Where the word "fieldsWrite" appears in a line below, copy the whole line.

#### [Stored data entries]
※

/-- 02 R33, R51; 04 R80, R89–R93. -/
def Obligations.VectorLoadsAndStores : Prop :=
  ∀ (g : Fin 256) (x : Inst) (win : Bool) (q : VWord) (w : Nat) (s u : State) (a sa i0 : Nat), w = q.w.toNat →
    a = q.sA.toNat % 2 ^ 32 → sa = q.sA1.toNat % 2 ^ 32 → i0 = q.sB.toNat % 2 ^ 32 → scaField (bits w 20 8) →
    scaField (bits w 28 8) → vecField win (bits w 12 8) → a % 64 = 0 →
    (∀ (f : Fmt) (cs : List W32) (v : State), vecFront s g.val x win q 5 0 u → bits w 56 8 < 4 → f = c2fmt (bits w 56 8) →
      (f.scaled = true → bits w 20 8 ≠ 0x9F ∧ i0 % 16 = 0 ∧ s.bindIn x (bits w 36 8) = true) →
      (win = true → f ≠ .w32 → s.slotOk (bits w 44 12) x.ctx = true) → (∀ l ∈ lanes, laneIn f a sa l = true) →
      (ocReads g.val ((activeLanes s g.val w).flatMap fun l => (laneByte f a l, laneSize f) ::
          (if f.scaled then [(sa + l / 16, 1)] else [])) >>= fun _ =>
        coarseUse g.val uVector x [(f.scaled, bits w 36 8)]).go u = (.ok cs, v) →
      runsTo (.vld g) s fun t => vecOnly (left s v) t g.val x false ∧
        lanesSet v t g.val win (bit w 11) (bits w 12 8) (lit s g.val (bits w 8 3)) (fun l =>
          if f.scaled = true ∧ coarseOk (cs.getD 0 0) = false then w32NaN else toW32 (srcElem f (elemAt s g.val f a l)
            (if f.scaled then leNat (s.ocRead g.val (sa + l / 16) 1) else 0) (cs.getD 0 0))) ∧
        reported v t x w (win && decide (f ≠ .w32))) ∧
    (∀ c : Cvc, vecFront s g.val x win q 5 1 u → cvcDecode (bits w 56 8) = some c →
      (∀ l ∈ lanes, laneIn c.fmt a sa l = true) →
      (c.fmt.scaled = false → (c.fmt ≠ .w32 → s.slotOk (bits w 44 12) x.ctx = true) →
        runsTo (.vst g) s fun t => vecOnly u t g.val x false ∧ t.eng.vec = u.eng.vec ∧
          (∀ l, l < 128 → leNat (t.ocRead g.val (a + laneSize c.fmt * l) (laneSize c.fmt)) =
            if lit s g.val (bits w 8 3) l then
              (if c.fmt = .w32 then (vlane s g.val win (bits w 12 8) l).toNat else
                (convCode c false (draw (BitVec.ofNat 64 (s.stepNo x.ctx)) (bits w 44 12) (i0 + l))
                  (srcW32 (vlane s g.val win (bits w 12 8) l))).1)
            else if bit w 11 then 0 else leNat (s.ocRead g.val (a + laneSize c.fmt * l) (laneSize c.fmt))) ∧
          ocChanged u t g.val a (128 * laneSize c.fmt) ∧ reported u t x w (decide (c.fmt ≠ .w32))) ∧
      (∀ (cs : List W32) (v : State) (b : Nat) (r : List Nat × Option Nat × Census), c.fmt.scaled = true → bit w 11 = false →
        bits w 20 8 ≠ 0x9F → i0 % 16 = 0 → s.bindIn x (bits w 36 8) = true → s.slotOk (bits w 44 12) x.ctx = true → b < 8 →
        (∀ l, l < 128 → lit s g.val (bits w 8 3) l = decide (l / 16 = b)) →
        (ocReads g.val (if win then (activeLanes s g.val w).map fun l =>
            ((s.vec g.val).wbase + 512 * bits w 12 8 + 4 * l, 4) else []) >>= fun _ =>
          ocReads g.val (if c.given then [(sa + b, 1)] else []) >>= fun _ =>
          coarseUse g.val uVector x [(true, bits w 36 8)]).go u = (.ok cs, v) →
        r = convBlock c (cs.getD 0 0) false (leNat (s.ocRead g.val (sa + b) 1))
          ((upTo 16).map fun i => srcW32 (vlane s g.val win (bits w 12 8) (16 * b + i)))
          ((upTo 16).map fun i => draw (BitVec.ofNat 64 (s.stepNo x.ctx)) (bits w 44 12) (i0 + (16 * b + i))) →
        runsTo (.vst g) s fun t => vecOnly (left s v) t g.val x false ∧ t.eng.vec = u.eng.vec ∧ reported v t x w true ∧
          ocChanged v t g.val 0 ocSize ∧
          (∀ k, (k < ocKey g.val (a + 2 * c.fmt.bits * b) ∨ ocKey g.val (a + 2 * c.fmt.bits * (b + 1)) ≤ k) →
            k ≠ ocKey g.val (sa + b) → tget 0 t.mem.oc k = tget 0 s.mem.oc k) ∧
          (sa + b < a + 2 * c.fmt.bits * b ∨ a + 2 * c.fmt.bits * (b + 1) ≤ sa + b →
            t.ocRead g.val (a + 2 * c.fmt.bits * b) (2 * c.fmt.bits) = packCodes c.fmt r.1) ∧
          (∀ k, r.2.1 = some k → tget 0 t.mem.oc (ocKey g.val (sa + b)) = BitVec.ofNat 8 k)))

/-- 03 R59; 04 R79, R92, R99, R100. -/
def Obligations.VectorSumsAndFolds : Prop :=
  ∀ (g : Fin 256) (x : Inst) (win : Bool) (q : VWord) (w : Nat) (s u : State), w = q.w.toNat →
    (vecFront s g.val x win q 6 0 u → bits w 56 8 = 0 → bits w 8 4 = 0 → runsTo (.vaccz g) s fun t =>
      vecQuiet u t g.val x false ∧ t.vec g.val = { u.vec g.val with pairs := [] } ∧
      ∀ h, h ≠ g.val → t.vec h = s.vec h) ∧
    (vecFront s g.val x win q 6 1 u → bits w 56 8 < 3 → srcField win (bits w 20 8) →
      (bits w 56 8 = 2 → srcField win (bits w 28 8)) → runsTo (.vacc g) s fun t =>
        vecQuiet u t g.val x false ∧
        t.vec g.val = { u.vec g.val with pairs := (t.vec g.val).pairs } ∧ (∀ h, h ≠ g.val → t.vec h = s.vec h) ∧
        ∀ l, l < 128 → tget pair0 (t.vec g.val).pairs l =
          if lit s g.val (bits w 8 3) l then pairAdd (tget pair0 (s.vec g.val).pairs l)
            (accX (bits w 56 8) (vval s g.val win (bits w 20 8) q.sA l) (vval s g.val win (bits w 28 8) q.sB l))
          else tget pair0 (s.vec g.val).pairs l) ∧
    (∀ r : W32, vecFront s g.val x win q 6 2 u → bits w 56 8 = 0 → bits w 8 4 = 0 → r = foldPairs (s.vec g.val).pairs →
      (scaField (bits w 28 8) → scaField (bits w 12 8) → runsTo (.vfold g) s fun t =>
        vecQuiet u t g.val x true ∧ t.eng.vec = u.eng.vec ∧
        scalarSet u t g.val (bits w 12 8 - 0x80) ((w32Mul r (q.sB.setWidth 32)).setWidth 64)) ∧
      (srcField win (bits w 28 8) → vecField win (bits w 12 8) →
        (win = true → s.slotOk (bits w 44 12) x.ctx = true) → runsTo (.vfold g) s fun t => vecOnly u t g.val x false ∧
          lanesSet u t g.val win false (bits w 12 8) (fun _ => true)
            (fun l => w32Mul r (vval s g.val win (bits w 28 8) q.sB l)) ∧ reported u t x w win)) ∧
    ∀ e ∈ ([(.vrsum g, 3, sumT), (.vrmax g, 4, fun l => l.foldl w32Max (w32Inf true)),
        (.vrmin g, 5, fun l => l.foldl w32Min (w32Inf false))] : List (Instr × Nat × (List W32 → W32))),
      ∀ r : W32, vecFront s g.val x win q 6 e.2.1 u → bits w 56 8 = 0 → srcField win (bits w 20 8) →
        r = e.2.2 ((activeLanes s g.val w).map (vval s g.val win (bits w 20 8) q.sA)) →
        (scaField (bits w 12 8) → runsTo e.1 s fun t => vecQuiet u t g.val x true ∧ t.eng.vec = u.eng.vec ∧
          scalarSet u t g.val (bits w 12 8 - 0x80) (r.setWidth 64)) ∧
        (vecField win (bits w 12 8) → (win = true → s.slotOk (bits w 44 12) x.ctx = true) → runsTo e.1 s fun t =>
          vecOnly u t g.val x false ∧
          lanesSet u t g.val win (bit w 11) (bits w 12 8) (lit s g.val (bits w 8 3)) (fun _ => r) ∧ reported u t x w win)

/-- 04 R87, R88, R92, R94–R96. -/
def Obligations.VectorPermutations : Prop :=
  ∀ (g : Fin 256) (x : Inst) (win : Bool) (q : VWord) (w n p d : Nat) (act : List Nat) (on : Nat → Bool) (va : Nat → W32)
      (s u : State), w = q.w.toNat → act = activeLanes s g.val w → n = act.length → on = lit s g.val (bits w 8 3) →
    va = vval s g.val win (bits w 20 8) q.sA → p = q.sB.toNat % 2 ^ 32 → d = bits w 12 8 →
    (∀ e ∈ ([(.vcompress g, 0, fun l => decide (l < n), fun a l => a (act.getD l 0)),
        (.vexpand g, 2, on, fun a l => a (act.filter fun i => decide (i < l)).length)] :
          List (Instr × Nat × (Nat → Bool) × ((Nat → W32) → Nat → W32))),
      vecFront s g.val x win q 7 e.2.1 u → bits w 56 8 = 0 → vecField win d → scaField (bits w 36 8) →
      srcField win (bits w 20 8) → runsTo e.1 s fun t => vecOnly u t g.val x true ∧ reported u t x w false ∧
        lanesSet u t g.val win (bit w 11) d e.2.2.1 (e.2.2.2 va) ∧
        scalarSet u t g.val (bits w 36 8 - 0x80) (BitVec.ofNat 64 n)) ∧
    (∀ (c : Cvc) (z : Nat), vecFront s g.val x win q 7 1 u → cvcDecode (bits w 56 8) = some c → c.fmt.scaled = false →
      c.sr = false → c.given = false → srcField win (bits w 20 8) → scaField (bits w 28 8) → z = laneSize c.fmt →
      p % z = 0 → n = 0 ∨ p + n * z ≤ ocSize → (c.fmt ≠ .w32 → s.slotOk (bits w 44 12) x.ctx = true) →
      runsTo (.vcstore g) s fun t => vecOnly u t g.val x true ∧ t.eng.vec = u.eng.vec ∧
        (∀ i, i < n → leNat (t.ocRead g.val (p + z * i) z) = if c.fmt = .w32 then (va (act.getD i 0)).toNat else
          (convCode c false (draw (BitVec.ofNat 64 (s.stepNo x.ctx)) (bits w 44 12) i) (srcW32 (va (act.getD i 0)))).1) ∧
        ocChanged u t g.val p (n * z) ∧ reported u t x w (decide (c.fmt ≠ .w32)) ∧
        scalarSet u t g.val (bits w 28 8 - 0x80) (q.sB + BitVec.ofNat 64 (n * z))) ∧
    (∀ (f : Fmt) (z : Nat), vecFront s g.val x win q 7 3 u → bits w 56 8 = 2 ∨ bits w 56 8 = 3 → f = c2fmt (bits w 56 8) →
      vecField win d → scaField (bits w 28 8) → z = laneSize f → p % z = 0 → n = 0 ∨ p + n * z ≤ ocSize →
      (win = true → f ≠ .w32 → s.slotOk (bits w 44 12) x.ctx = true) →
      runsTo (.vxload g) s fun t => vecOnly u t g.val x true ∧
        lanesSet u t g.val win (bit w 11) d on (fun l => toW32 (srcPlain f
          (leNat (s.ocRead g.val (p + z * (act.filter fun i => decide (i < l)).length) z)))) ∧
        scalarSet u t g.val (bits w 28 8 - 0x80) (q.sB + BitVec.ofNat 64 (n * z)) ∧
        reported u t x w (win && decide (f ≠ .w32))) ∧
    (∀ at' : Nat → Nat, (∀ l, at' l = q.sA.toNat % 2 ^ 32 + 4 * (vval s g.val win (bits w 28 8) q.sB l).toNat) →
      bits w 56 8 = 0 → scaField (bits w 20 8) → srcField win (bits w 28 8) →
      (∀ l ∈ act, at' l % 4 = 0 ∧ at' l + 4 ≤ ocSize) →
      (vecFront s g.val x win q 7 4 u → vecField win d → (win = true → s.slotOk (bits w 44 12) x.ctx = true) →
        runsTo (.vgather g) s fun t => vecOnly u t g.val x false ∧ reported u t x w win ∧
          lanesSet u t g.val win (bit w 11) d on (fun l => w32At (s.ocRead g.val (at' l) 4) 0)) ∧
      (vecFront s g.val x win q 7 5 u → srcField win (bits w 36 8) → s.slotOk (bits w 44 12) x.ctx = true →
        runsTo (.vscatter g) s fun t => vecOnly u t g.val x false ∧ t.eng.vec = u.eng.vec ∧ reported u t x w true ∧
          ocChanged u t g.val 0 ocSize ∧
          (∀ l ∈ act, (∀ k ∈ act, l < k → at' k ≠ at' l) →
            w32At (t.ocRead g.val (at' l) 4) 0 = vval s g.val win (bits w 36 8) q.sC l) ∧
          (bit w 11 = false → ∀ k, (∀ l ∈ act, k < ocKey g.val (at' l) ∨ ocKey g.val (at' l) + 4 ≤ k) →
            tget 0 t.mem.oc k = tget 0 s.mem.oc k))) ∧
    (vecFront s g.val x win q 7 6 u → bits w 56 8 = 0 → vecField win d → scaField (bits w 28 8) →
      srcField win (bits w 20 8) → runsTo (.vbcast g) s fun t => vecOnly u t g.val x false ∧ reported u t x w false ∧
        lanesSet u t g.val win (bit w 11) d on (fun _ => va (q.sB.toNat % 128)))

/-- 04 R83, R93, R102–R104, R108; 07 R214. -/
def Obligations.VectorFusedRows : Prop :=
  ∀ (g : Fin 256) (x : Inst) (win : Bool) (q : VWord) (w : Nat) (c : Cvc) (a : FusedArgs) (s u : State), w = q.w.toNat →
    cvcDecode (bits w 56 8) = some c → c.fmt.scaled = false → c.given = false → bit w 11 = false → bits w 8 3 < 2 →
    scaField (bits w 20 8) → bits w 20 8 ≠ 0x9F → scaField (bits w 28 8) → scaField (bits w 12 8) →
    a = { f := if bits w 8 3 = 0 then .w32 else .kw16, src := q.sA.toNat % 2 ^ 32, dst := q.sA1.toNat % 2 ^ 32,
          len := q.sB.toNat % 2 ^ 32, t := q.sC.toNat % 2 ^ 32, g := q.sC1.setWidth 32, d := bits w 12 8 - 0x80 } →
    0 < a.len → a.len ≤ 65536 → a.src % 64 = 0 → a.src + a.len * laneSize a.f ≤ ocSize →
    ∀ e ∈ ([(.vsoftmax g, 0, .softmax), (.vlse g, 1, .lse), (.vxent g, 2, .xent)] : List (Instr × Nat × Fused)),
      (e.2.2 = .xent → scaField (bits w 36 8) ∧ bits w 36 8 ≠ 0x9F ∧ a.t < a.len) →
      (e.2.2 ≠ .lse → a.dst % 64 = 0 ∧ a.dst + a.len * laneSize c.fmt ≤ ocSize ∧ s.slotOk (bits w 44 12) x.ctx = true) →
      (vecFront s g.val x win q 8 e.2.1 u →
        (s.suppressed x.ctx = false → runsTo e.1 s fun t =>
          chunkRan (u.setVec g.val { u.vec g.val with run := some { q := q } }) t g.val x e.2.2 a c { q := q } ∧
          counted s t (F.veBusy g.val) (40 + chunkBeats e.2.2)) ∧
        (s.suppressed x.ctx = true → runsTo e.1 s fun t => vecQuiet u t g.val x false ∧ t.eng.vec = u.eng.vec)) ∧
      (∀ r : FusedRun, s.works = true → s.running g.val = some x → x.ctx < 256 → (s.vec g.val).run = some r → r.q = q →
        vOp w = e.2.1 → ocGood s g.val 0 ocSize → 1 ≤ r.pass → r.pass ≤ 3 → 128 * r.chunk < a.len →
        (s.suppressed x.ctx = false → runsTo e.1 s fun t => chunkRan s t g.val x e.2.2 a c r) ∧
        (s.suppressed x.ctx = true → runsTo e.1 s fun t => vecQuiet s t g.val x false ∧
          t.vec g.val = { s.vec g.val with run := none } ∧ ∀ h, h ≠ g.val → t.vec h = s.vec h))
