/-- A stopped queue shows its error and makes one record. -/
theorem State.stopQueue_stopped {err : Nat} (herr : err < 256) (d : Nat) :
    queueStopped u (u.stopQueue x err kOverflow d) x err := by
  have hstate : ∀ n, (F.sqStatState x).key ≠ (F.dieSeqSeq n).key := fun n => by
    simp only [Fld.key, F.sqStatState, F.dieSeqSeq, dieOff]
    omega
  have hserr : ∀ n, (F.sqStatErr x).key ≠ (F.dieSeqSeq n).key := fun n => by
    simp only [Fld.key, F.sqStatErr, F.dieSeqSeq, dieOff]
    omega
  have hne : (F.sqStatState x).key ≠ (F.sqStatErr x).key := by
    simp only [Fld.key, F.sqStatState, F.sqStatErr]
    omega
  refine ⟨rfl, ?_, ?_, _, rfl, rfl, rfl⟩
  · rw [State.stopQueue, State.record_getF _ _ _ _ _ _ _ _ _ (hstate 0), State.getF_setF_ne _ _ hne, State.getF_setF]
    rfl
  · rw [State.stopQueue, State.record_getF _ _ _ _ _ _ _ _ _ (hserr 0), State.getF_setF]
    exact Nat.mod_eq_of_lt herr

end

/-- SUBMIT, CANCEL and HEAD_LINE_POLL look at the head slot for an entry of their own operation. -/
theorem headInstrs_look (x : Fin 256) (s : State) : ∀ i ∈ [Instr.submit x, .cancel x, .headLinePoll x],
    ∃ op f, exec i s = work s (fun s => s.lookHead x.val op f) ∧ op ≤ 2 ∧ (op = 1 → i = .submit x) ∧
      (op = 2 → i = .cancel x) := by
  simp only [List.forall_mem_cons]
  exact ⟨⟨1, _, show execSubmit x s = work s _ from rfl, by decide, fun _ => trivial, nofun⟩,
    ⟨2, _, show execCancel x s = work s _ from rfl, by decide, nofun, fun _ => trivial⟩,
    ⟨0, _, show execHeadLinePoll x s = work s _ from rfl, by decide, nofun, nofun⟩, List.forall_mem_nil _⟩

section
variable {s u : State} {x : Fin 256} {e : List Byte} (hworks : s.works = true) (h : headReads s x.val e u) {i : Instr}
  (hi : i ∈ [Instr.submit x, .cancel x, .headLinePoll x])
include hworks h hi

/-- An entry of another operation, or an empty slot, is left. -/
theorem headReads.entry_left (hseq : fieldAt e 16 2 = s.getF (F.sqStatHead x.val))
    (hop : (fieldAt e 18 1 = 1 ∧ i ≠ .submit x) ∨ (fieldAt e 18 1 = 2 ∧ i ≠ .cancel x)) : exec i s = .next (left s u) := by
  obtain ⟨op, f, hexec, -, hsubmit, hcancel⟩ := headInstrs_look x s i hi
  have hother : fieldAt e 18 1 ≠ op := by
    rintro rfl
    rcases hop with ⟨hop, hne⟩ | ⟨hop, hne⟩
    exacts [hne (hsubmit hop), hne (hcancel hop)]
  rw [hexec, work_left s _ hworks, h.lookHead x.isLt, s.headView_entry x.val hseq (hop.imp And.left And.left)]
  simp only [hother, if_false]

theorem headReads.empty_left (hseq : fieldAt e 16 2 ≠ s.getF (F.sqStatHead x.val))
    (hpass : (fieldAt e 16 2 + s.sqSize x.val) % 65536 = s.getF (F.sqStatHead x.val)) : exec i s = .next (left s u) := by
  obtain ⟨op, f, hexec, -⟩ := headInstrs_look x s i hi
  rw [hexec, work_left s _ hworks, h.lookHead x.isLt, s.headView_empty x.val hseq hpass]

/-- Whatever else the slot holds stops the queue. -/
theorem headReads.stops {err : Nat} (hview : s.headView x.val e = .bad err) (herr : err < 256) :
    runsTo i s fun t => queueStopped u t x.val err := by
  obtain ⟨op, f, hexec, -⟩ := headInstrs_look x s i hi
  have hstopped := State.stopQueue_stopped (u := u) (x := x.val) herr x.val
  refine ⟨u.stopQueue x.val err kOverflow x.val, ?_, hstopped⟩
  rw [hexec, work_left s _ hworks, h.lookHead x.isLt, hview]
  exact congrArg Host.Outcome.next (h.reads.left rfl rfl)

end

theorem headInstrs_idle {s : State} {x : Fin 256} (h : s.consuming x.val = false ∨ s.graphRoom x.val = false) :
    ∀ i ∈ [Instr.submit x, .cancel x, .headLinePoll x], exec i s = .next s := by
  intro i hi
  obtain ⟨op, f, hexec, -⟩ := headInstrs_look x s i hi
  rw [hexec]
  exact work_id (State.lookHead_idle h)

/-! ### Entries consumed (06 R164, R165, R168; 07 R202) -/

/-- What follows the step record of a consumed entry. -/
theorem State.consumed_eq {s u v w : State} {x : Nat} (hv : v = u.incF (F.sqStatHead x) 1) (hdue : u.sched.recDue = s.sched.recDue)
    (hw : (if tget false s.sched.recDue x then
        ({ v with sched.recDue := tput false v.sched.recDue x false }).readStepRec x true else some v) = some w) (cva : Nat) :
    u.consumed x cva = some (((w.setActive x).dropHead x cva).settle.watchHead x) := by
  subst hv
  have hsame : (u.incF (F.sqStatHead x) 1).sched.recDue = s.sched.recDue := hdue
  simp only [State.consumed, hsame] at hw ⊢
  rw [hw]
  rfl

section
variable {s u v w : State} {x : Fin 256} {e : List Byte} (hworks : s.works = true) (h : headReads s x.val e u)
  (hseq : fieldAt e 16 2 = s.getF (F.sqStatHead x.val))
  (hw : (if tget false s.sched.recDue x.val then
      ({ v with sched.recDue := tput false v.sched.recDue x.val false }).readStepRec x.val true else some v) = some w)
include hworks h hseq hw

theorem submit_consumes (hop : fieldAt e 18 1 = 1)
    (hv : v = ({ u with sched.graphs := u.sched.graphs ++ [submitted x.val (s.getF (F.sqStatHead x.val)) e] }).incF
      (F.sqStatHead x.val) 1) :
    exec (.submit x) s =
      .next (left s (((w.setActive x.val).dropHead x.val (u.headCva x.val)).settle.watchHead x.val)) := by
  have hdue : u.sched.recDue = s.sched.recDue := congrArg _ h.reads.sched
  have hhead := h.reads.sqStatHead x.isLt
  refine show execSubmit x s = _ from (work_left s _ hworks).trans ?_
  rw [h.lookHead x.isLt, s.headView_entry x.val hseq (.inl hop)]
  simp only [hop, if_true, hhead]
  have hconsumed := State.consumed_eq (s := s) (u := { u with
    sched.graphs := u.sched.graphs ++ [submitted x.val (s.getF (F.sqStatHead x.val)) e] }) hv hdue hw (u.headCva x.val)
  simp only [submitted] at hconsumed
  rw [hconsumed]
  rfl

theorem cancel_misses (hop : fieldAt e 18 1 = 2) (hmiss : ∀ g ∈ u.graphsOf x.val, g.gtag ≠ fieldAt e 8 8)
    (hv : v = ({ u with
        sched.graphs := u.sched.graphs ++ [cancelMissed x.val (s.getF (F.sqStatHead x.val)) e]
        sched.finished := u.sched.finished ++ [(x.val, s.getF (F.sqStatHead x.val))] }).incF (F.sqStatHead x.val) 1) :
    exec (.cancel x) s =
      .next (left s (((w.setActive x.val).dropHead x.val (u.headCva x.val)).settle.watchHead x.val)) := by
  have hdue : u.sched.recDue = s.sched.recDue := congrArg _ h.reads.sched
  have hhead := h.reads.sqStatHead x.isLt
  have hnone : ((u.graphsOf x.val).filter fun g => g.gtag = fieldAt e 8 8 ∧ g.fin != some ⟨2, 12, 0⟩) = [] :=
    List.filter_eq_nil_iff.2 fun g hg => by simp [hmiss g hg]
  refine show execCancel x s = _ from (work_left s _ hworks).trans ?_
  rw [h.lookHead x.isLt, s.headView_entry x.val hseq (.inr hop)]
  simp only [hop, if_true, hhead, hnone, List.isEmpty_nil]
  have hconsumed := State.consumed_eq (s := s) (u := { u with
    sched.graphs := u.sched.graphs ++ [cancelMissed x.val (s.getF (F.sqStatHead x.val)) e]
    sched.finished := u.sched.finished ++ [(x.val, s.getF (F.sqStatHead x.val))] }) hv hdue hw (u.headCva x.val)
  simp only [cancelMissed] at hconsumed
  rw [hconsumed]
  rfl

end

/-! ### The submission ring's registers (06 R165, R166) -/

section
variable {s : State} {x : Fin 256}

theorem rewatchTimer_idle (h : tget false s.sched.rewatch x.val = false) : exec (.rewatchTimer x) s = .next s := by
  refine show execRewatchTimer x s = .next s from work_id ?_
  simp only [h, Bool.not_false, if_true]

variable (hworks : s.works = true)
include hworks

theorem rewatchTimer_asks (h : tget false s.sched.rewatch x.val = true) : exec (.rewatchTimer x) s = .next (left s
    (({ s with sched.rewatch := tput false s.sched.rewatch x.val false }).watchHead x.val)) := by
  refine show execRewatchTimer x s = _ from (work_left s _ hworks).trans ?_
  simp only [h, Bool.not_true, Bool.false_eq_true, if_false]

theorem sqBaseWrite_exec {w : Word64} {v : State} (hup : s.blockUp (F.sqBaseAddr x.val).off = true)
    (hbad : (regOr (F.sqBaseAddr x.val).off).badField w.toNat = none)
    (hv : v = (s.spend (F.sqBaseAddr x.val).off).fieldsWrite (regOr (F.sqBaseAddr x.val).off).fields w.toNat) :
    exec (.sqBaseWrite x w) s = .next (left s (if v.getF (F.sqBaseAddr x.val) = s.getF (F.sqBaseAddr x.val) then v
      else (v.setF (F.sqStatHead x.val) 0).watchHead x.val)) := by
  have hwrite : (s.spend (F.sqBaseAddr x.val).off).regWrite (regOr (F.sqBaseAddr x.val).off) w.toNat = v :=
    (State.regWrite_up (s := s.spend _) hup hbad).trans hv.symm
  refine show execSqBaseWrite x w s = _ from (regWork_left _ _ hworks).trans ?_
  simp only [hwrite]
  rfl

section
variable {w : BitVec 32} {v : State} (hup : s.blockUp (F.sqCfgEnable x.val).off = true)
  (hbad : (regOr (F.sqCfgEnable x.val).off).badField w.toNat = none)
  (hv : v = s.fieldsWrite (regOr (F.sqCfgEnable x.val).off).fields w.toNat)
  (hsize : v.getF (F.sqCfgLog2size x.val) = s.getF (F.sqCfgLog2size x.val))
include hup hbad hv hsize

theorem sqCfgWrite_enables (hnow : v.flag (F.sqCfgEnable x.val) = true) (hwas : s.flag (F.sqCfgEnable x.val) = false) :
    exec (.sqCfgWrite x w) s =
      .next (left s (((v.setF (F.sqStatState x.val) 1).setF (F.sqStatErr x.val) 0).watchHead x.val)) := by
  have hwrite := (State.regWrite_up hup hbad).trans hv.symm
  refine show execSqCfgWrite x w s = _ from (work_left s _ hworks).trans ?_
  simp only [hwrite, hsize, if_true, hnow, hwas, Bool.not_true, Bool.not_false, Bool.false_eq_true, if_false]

※

#### [TASK OUTPUT]
    (hv : v = (s.spend (F.sqBaseAddr x.val).off).fieldsWrite (regOr (F.sqBaseAddr x.val).off).fields w.toNat) :
  (hv : v = s.fieldsWrite (regOr (F.sqCfgEnable x.val).off).fields w.toNat)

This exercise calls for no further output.